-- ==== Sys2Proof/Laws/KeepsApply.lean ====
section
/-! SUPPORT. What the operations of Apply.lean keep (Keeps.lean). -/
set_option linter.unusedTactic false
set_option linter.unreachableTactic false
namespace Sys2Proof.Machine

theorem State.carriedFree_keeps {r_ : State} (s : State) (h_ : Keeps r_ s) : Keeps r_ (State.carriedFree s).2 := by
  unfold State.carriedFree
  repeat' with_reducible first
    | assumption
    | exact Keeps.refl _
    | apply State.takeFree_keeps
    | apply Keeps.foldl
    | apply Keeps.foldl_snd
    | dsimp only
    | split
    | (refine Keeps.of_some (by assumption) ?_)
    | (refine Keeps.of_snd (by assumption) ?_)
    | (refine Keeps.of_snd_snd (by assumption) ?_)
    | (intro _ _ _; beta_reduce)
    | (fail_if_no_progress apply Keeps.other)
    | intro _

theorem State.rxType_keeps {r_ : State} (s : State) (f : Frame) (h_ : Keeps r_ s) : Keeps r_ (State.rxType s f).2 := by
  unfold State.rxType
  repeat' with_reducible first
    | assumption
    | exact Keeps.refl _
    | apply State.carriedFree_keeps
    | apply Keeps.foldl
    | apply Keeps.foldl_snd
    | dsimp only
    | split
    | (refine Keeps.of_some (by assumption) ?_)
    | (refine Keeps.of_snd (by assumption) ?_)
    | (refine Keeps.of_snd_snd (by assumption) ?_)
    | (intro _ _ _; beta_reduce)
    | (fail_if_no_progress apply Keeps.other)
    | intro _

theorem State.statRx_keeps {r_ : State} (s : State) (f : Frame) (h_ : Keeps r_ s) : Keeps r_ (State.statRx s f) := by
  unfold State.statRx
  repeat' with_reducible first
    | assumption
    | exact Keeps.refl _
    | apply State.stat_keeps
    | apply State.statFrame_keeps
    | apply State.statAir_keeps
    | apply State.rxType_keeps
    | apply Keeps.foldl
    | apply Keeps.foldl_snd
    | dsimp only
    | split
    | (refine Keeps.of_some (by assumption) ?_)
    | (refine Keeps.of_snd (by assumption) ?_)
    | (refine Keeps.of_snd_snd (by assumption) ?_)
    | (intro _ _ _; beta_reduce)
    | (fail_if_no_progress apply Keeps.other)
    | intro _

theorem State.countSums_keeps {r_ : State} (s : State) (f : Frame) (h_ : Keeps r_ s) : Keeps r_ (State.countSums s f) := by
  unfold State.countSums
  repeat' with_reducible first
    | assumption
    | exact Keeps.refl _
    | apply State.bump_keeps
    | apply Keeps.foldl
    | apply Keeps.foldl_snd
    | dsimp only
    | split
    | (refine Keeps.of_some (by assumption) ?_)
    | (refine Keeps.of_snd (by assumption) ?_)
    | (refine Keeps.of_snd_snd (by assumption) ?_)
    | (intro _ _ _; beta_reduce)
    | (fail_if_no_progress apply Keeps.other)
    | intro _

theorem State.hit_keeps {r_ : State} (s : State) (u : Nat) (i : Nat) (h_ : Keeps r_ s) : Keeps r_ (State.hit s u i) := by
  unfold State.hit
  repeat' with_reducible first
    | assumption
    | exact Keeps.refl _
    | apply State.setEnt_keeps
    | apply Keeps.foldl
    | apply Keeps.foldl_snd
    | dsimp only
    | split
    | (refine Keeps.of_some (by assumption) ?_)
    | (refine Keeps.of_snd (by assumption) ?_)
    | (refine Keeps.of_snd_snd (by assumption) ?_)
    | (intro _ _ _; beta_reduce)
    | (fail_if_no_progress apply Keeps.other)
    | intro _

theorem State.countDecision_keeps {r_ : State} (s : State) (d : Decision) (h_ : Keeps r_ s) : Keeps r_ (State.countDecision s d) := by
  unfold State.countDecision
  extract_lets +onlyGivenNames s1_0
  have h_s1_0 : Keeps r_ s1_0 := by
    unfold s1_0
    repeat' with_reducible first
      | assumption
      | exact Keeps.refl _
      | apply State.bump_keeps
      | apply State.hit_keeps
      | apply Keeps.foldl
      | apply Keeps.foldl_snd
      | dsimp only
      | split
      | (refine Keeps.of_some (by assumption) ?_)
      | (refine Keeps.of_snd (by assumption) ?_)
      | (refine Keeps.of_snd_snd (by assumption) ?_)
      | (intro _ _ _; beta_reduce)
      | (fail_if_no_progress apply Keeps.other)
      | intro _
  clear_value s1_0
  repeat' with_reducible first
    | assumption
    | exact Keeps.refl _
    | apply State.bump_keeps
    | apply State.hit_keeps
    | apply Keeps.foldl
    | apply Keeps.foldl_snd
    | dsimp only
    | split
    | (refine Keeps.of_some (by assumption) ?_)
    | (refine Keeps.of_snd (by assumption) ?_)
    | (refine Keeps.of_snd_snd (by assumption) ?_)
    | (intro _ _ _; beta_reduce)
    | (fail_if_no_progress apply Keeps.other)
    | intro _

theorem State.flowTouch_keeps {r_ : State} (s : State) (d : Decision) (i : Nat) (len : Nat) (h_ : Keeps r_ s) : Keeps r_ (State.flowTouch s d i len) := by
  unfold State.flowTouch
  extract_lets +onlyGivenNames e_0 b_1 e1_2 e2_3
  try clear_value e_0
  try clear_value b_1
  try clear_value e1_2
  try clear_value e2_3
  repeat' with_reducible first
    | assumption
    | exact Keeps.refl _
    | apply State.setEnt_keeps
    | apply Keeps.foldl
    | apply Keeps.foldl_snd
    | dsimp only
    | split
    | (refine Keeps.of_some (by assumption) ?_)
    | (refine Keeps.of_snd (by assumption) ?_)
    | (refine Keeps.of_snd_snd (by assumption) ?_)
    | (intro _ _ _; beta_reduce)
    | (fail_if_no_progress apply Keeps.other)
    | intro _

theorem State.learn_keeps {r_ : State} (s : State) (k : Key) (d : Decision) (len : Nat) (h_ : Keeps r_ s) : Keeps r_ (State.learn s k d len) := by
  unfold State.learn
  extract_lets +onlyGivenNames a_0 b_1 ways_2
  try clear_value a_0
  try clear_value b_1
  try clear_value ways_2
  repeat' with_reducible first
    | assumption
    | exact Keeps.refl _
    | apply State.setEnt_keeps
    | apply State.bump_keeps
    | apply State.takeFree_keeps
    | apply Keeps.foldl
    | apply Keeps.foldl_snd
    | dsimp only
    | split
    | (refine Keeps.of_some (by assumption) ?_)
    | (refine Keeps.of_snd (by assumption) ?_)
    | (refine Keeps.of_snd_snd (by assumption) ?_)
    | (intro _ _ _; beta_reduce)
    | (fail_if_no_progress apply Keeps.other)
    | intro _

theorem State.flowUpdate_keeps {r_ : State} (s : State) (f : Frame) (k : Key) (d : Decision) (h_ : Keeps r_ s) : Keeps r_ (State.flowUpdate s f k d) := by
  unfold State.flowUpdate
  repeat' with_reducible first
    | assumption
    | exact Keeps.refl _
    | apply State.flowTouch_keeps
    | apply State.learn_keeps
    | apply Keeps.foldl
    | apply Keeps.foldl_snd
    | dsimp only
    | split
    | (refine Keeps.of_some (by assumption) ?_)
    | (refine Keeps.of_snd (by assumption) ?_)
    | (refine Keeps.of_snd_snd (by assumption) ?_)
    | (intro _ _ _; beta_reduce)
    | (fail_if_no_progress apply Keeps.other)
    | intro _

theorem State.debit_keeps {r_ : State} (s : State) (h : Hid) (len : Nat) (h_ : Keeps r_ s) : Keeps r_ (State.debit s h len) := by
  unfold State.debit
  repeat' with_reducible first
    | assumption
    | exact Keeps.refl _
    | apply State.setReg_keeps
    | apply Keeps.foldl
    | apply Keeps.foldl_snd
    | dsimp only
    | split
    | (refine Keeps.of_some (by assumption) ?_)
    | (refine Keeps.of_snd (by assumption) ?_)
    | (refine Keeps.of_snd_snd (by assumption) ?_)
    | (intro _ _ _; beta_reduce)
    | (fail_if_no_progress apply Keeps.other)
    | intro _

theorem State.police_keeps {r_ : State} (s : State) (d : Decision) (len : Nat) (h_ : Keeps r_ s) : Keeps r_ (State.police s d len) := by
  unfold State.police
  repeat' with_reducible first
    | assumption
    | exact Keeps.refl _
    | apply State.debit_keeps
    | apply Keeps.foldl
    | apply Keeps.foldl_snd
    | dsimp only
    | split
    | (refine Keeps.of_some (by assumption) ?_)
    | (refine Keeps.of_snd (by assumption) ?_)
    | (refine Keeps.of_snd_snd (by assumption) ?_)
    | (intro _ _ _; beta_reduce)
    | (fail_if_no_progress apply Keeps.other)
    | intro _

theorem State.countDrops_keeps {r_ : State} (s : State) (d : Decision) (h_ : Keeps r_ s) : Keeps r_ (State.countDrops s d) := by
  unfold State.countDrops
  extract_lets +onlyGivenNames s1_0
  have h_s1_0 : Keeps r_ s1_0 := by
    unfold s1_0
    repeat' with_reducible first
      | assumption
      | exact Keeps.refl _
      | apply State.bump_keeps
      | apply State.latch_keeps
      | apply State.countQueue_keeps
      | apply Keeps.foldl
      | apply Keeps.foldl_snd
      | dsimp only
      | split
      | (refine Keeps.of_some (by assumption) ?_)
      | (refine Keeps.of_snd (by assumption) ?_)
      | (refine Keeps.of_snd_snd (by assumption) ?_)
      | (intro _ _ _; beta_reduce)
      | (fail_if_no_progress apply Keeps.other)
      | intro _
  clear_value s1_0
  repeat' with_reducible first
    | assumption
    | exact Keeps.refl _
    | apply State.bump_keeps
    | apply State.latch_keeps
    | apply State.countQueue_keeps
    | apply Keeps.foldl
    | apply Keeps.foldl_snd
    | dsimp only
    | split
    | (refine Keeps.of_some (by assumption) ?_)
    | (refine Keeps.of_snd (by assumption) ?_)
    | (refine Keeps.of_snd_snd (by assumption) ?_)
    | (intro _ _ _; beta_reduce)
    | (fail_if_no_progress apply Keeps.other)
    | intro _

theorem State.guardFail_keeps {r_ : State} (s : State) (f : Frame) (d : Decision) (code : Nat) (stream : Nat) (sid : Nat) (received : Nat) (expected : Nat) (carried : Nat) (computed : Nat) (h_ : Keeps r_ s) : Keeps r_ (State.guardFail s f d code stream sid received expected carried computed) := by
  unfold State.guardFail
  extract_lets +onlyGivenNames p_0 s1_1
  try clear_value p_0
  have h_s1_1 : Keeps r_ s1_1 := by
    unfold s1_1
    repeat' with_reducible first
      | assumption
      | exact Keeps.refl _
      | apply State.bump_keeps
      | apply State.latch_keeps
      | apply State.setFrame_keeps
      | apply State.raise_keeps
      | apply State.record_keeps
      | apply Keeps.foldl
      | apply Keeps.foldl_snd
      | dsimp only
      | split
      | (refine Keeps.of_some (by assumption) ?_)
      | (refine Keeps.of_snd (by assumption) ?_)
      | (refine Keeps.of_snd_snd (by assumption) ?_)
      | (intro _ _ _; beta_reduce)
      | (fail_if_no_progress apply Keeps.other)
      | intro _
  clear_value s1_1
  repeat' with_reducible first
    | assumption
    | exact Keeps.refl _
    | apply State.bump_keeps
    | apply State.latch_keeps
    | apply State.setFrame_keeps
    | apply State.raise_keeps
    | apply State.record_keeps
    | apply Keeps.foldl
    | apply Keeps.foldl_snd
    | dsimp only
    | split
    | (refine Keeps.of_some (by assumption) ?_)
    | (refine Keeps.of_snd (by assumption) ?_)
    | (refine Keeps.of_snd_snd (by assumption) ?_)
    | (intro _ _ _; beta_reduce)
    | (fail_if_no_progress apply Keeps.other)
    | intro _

_ _ _

• Aim of the exercise:
Find and show each line of the listing with the word "linter".

• Your response:
set_option linter.unusedTactic false
set_option linter.unreachableTactic false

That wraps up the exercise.